O navio, então, entra vazio no porto e recebe a carga?
É isso, a carga raramente vem de um único cliente. Normalmente, as áreas de confinamento que estão aí postas no Estado acumulam compras de gado. É como exportar um navio de soja: compra de vários produtores, bota em um local e prepara para exportação. Gado é da mesma maneira: você compra de várias áreas, coloca em uma área de confinamento e prepara a logística de caminhão para colocar no navio: 9 mil, 15 mil cabeças de gado.
Em que momento o Ministério da Agricultura faz a inspeção?

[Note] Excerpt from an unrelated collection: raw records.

-- ==== Sys2Proof/Laws/Lookup.lean ====
section
/-! SUPPORT. Sys2Proof/Laws/Lookup.lean: the ROM keeps its canonical form, and what a lookup can answer. -/

namespace Sys2Proof.Machine

/-- The ROM is in canonical form. The only memory primitive is the read, which leaves it so. -/
theorem alphabetRom_wf : alphabetRom.wf := by decide

/-- A found position is the address of an entry equal to the code. -/
theorem memRead_of_positionOf {c : Byte} {i : Position} (h : positionOf c = some i) : memRead i = c := by
  simpa [positionOf] using List.find?_some h

/-- If no position is found, no entry equals the code. -/
theorem memRead_ne_of_positionOf {c : Byte} (h : positionOf c = none) (i : Position) : memRead i ≠ c := by
  simpa using List.find?_eq_none.mp h i (List.mem_finRange i)

theorem positionOf_padSymbol : positionOf 0x3D = some 64 := by decide

theorem classify_padSymbol : classify 0x3D = { member := true, pad := true, val := 0 } := by decide

theorem classOf_padSymbol : classOf 0x3D = .padding := by decide

theorem padSymbol_eq : padSymbol = 0x3D := by decide

theorem classify_dataSymbol (v : SixBit) :
    classify (dataSymbol v) = { member := true, pad := false, val := v } := by
  revert v; decide

theorem classOf_dataSymbol (v : SixBit) : classOf (dataSymbol v) = .data := by
  revert v; decide

theorem dataSymbol_ne_padSymbol (v : SixBit) : dataSymbol v ≠ 0x3D := by
  revert v; decide

/-- What one lane can make of a code: a data symbol with its value, the padding symbol, or a non-member. -/
theorem lane_cases (c : Byte) :
    (∃ v, c = dataSymbol v ∧ classOf c = .data ∧ classify c = { member := true, pad := false, val := v }) ∨
    (c = 0x3D ∧ classOf c = .padding ∧ classify c = { member := true, pad := true, val := 0 }) ∨
    (c ≠ 0x3D ∧ classOf c = .nonMember ∧ classify c = { member := false, pad := false, val := 0 }) := by
  cases h : positionOf c with
  | none =>
    refine .inr (.inr ⟨?_, ?_, ?_⟩)
    · rintro rfl; rw [positionOf_padSymbol] at h; cases h
    · simp [classOf, h]
    · simp [classify, h]
  | some q =>
    have hc := memRead_of_positionOf h
    by_cases hq : q = 64
    · subst hq
      obtain rfl : c = 0x3D := by rw [← hc]; decide
      exact .inr (.inl ⟨rfl, classOf_padSymbol, classify_padSymbol⟩)
    · have hlt : q.val < 64 := by have := q.isLt; have : q.val ≠ 64 := fun e => hq (Fin.ext e); omega
      have hd : c = dataSymbol (BitVec.ofNat 6 q.val) := by
        rw [← hc]; unfold dataSymbol; congr 1; apply Fin.ext; simp; omega
      refine .inl ⟨_, hd, ?_, ?_⟩
      · rw [hd]; exact classOf_dataSymbol _
      · rw [hd]; exact classify_dataSymbol _

end Sys2Proof.Machine
end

A todo momento: no confinamento, no transporte até o navio, pré-navio, navio, até exportar. É muito rigoroso. Antigamente, dava-se choque nos animais antes de embarcá-lo. Não tem mais nada disso. Há todo um controle da saúde animal até para que ele chegue com a qualidade certificada com que saiu daqui.
Quantos dias demora para o embarque?
Três, quatro dias. Depois, tem o tempo de viagem, que pode chegar a 10 dias.

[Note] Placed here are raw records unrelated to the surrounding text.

-- ==== Sys2Proof/Laws/Words.lean ====
section
/-! SUPPORT. Sys2Proof/Laws/Words.lean: the fields of a packed word, bit by bit. -/

namespace Sys2Proof.Machine

theorem getLsbD_groupWord (a b c d : Byte) (i : Nat) : (groupWord a b c d).getLsbD i =
    if i < 8 then d.getLsbD i else if i < 16 then c.getLsbD (i - 8)
    else if i < 24 then b.getLsbD (i - 16) else a.getLsbD (i - 24) := by
  refine (@BitVec.getLsbD_append 24 8 i (a ++ b ++ c) d).trans ?_
  rw [@BitVec.getLsbD_append 16 8 (i - 8) (a ++ b) c, @BitVec.getLsbD_append 8 8 (i - 8 - 8) a b]
  by_cases h8 : i < 8
  · simp [h8]
  by_cases h16 : i < 16
  · simp [h8, h16, show i - 8 < 8 by omega]
  by_cases h24 : i < 24
  · simp [h8, h16, h24, show ¬ i - 8 < 8 by omega, show i - 8 - 8 = i - 16 by omega, show i - 16 < 8 by omega]
  · simp [h8, h16, h24, show ¬ i - 8 < 8 by omega, show i - 8 - 8 = i - 16 by omega,
      show ¬ i - 16 < 8 by omega, show i - 16 - 8 = i - 24 by omega]

theorem getLsbD_commandWord (r s : Bool) (g : GroupWord) (i : Nat) : (commandWord r s g).getLsbD i =
    if i < 32 then g.getLsbD i else if i = 32 then s else if i = 33 then r else false := by
  refine (@BitVec.getLsbD_append 2 32 i (BitVec.ofBool r ++ BitVec.ofBool s) g).trans ?_
  rw [@BitVec.getLsbD_append 1 1 (i - 32) (BitVec.ofBool r) (BitVec.ofBool s)]
  by_cases h : i < 32
  · simp [h]
  by_cases h1 : i = 32
  · subst h1; simp
  by_cases h2 : i = 33
  · subst h2; simp
  · simp [h, h1, h2, show ¬ i - 32 < 1 by omega, show i - 32 - 1 ≠ 0 by omega]

@[simp] theorem commandRst_commandWord (r s : Bool) (g : GroupWord) : commandRst (commandWord r s g) = r := by
  have := getLsbD_commandWord r s g 33
  simpa [commandRst] using this

@[simp] theorem commandStart_commandWord (r s : Bool) (g : GroupWord) :
    commandStart (commandWord r s g) = s := by
  have := getLsbD_commandWord r s g 32
  simpa [commandStart] using this

@[simp] theorem commandSym0_commandWord (r s : Bool) (a b c d : Byte) :
    commandSym0 (commandWord r s (groupWord a b c d)) = a := by
  apply BitVec.eq_of_getLsbD_eq
  intro i h
  rw [commandSym0, BitVec.getLsbD_extractLsb', getLsbD_commandWord, getLsbD_groupWord]
  simp [-BitVec.getLsbD_eq_getElem, h, show 24 + i < 32 by omega, show ¬ 24 + i < 8 by omega,
    show ¬ 24 + i < 16 by omega]

@[simp] theorem commandSym1_commandWord (r s : Bool) (a b c d : Byte) :
    commandSym1 (commandWord r s (groupWord a b c d)) = b := by
  apply BitVec.eq_of_getLsbD_eq
  intro i h
  rw [commandSym1, BitVec.getLsbD_extractLsb', getLsbD_commandWord, getLsbD_groupWord]
  simp [-BitVec.getLsbD_eq_getElem, h, show 16 + i < 32 by omega, show ¬ 16 + i < 8 by omega,
    show 16 + i < 24 by omega]

@[simp] theorem commandSym2_commandWord (r s : Bool) (a b c d : Byte) :
    commandSym2 (commandWord r s (groupWord a b c d)) = c := by
  apply BitVec.eq_of_getLsbD_eq
  intro i h
  rw [commandSym2, BitVec.getLsbD_extractLsb', getLsbD_commandWord, getLsbD_groupWord]
  simp [-BitVec.getLsbD_eq_getElem, h, show 8 + i < 32 by omega, show 8 + i < 16 by omega]

@[simp] theorem commandSym3_commandWord (r s : Bool) (a b c d : Byte) :
    commandSym3 (commandWord r s (groupWord a b c d)) = d := by
  apply BitVec.eq_of_getLsbD_eq
  intro i h
  rw [commandSym3, BitVec.getLsbD_extractLsb', getLsbD_commandWord, getLsbD_groupWord]
  simp [-BitVec.getLsbD_eq_getElem, h, show i < 32 by omega]

/-- Every command word is its two control bits over its four symbols. -/
theorem commandWord_fields (cw : CommandWord) :
    commandWord (commandRst cw) (commandStart cw)
      (groupWord (commandSym0 cw) (commandSym1 cw) (commandSym2 cw) (commandSym3 cw)) = cw := by
  apply BitVec.eq_of_getLsbD_eq
  intro i h
  rw [getLsbD_commandWord, getLsbD_groupWord]
  simp only [commandSym0, commandSym1, commandSym2, commandSym3, BitVec.getLsbD_extractLsb', commandRst, commandStart]
  split
  · split
    · simp_all
    · split
      · simp [show i - 8 < 8 by omega, show 8 + (i - 8) = i by omega]
      · split
        · simp [show i - 16 < 8 by omega, show 16 + (i - 16) = i by omega]
        · simp [show i - 24 < 8 by omega, show 24 + (i - 24) = i by omega]
  · split
    · subst_vars; simp
    · obtain rfl : i = 33 := by omega
      simp

end Sys2Proof.Machine
end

Então, o senhor considera um incidente normal o que ocorreu na África do Sul? O vento bateu, e a cidade passou a sentir o odor?
É isso. Fui checar. Minha preocupação era se o Ministério da Agricultura havia registrado alguma coisa, se havia morrido algum volume de animais. O Ministério da Agricultura pode nos dizer: há altíssimos cuidados com a certificação das áreas de confinamento. O tempo de transporte é regulado. O embarque é regulado. As condições do navio são reguladas. O lado brasileiro tem as melhores condições possíveis. Agora, realmente, um navio que chega em uma costa... Aconteceu em Rio Grande, de ter um vento contra. Tanto que paramos com esses navios que chegavam com carga do Uruguai exatamente por esse risco. Repito: não há nenhum dano de saúde, mas é um desconforto desnecessário. A sociedade não tem que suportar isso.
Onde os animais ficam confinados até o embarque?
Há várias áreas: São Lourenço, Rio Grande, Pelotas. Elas devem ficar em um raio de atuação mais confortável inclusive para a logística mais rápida. Para não demorar muito tempo para o embarque.